Task prompt = Everything from the line holding "unfold State.readback" through the final line of the entries below is to be duplicated exactly, and nothing outside that span.

################

theorem staleShow_blocks (hk : RegsP B base s) (m : Nat) (b13 : B 13 := by first | assumption | decide) :
    RegsP B base (s.staleShow m) := by
  unfold State.staleShow
  simp +contextual (maxDischargeDepth := 99) only [hk, b13, Regs_mk, ite_blocks, forall_const, imp_self, implies_true,
      bit_off, WMN_RB_STATUS_STALE_blk, setB_blocks]

theorem rbCheck_blocks (hk : RegsP B base s) (m : Nat) (upper : Bool) (b13 : B 13 := by first | assumption | decide)
    (b14 : B 14 := by first | assumption | decide) :
    RegsP B base (s.rbCheck m upper) := by
  unfold State.rbCheck
  try dsimp only
  repeat' split
  all_goals simp +contextual (maxDischargeDepth := 99) only [hk, b13, b14, Regs_mk, ite_blocks, forall_const, imp_self,
      implies_true, bit_off, WMN_EVENTS_RB_MISMATCH_blk, WMN_RB_STATUS_BAD_blk, WMN_WM_RB_ERR_HI_ERR_blk,
      WMN_WM_RB_ERR_LO_ERR_blk, set_blocks, setI_blocks, ev_blocks, present_blocks, modW_blocks, staleShow_blocks]

theorem rbStale_blocks (hk : RegsP B base s) (m : Nat) (upper : Bool) (b13 : B 13 := by first | assumption | decide)
    (b14 : B 14 := by first | assumption | decide) :
    RegsP B base (s.rbStale m upper) := by
  unfold State.rbStale
  simp +contextual (maxDischargeDepth := 99) only [hk, b13, b14, Regs_mk, ite_blocks, forall_const, imp_self, implies_true,
      bit_off, WMN_EVENTS_RB_STALE_blk, ev_blocks, present_blocks, modW_blocks, staleShow_blocks]

end Sys2Proof.Machine
end

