theorem convRelatch_only (hk : OnlyP C base s) (h_regs : C .regs := by first | assumption | decide)
    (h_outbox : C .outbox := by first | assumption | decide) (h_hif : C .hif := by first | assumption | decide)
    (h_pmc : C .pmc := by first | assumption | decide) :
    OnlyP C base (s.convRelatch) := by
  unfold State.convRelatch
  try dsimp only
  repeat' split
  all_goals simp +contextual (maxDischargeDepth := 99) only [hk, h_regs, h_outbox, h_hif, h_pmc, Only_mk, ite_only, or_true,
      true_or, forall_const, imp_self, implies_true, setPmc_only, convStart_only, passLatch_only]

theorem injGo_only (hk : OnlyP C base s) (j : Nat) (x : Int) (h_pmc : C .pmc := by first | assumption | decide) :
    OnlyP C base (s.injGo j x) := by
  unfold State.injGo
  simp +contextual (maxDischargeDepth := 99) only [hk, h_pmc, Only_mk, ite_only, or_true, true_or, forall_const, imp_self,
    implies_true, setPmc_only, convStart_only]

theorem pmcKick_only (hk : OnlyP C base s) (x : Int) (h_regs : C .regs := by first | assumption | decide)
    (h_outbox : C .outbox := by first | assumption | decide) (h_hif : C .hif := by first | assumption | decide)
    (h_pmc : C .pmc := by first | assumption | decide) :
    OnlyP C base (s.pmcKick x) := by
  unfold State.pmcKick
  try dsimp only
  repeat' split
  all_goals simp +contextual (maxDischargeDepth := 99) only [hk, h_regs, h_outbox, h_hif, h_pmc, Only_mk, ite_only, or_true,
      true_or, forall_const, imp_self, implies_true, slotGo_only, passStart_only, injGo_only]

theorem pmcTrig_only (hk : OnlyP C base s) (h_regs : C .regs := by first | assumption | decide)
    (h_outbox : C .outbox := by first | assumption | decide) (h_hif : C .hif := by first | assumption | decide)
    (h_pmc : C .pmc := by first | assumption | decide) :
    OnlyP C base (s.pmcTrig) := by
  unfold State.pmcTrig
  simp +contextual (maxDischargeDepth := 99) only [hk, h_regs, h_outbox, h_hif, h_pmc, Only_mk, ite_only, or_true, true_or,
    forall_const, imp_self, implies_true, addSat_only, ev_only, setPmc_only, passStart_only]

theorem seqStart_only (hk : OnlyP C base s) (h_regs : C .regs := by first | assumption | decide)
    (h_outbox : C .outbox := by first | assumption | decide) (h_hif : C .hif := by first | assumption | decide)
    (h_pmc : C .pmc := by first | assumption | decide) :
    OnlyP C base (s.seqStart) := by
  unfold State.seqStart
  simp +contextual (maxDischargeDepth := 99) only [hk, h_regs, h_outbox, h_hif, h_pmc, Only_mk, ite_only, or_true, true_or,
    forall_const, imp_self, implies_true, pmcTrig_only]

theorem pmcTrigger_only (hk : OnlyP C base s) (t : PmcTrig) (h_regs : C .regs := by first | assumption | decide)
    (h_outbox : C .outbox := by first | assumption | decide) (h_hif : C .hif := by first | assumption | decide)
    (h_pmc : C .pmc := by first | assumption | decide) :
    OnlyP C base (s.pmcTrigger t) := by
  unfold State.pmcTrigger
  try dsimp only
  repeat' split
  all_goals simp +contextual (maxDischargeDepth := 99) only [hk, h_regs, h_outbox, h_hif, h_pmc, Only_mk, ite_only, or_true,
      true_or, forall_const, imp_self, implies_true, pmcKick_only, pmcTrig_only]

theorem preempt_only (hk : OnlyP C base s) (h_regs : C .regs := by first | assumption | decide)
    (h_outbox : C .outbox := by first | assumption | decide) (h_hif : C .hif := by first | assumption | decide)
    (h_pmc : C .pmc := by first | assumption | decide) :
    OnlyP C base (s.preempt) := by
  unfold State.preempt
  try dsimp only
  repeat' split
  all_goals simp +contextual (maxDischargeDepth := 99) only [hk, h_regs, h_outbox, h_hif, h_pmc, Only_mk, ite_only, or_true,
    true_or, forall_const, imp_self, implies_true, ev_only, setPmc_only]

theorem injTrig_only (hk : OnlyP C base s) (j : Nat) (h_regs : C .regs := by first | assumption | decide)
    (h_outbox : C .outbox := by first | assumption | decide) (h_hif : C .hif := by first | assumption | decide)
    (h_pmc : C .pmc := by first | assumption | decide) :
    OnlyP C base (s.injTrig j) := by
  unfold State.injTrig
  try dsimp only
  repeat' split
  all_goals simp +contextual (maxDischargeDepth := 99) only [hk, h_regs, h_outbox, h_hif, h_pmc, Only_mk, ite_only, or_true,
    true_or, forall_const, imp_self, implies_true, addSat_only, ev_only, setPmc_only, pmcKick_only, preempt_only]

theorem pmcEvent_only (hk : OnlyP C base s) (src : Nat) (h_regs : C .regs := by first | assumption | decide)
    (h_outbox : C .outbox := by first | assumption | decide) (h_hif : C .hif := by first | assumption | decide)
    (h_pmc : C .pmc := by first | assumption | decide) :
    OnlyP C base (s.pmcEvent src) := by
  unfold State.pmcEvent
  simp +contextual (maxDischargeDepth := 99) only [hk, h_regs, h_outbox, h_hif, h_pmc, Only_mk, ite_only, or_true, true_or,
      forall_const, imp_self, implies_true, pmcTrig_only, injTrig_only, foldl_only]

theorem injHw_only (hk : OnlyP C base s) (j src : Nat) (h_regs : C .regs := by first | assumption | decide)
    (h_outbox : C .outbox := by first | assumption | decide) (h_hif : C .hif := by first | assumption | decide)
    (h_pmc : C .pmc := by first | assumption | decide) :
    OnlyP C base (s.injHw j src) := by
  unfold State.injHw
  simp +contextual (maxDischargeDepth := 99) only [hk, h_regs, h_outbox, h_hif, h_pmc, Only_mk, ite_only, or_true, true_or,
    forall_const, imp_self, implies_true, injTrig_only]

theorem readback_only (hk : OnlyP C base s) (c : Conv) (u : Int) (ovr : Bool)
    (h_wmn : C .wmn := by first | assumption | decide) :
    OnlyP C base (s.readback c u ovr) := by
  unfold State.readback
  simp +contextual (maxDischargeDepth := 99) only [hk, h_wmn, Only_mk, ite_only, or_true, true_or, forall_const, imp_self,
      implies_true]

################

Output =
  unfold State.readback
  simp +contextual (maxDischargeDepth := 99) only [hk, h_wmn, Only_mk, ite_only, or_true, true_or, forall_const, imp_self,
      implies_true]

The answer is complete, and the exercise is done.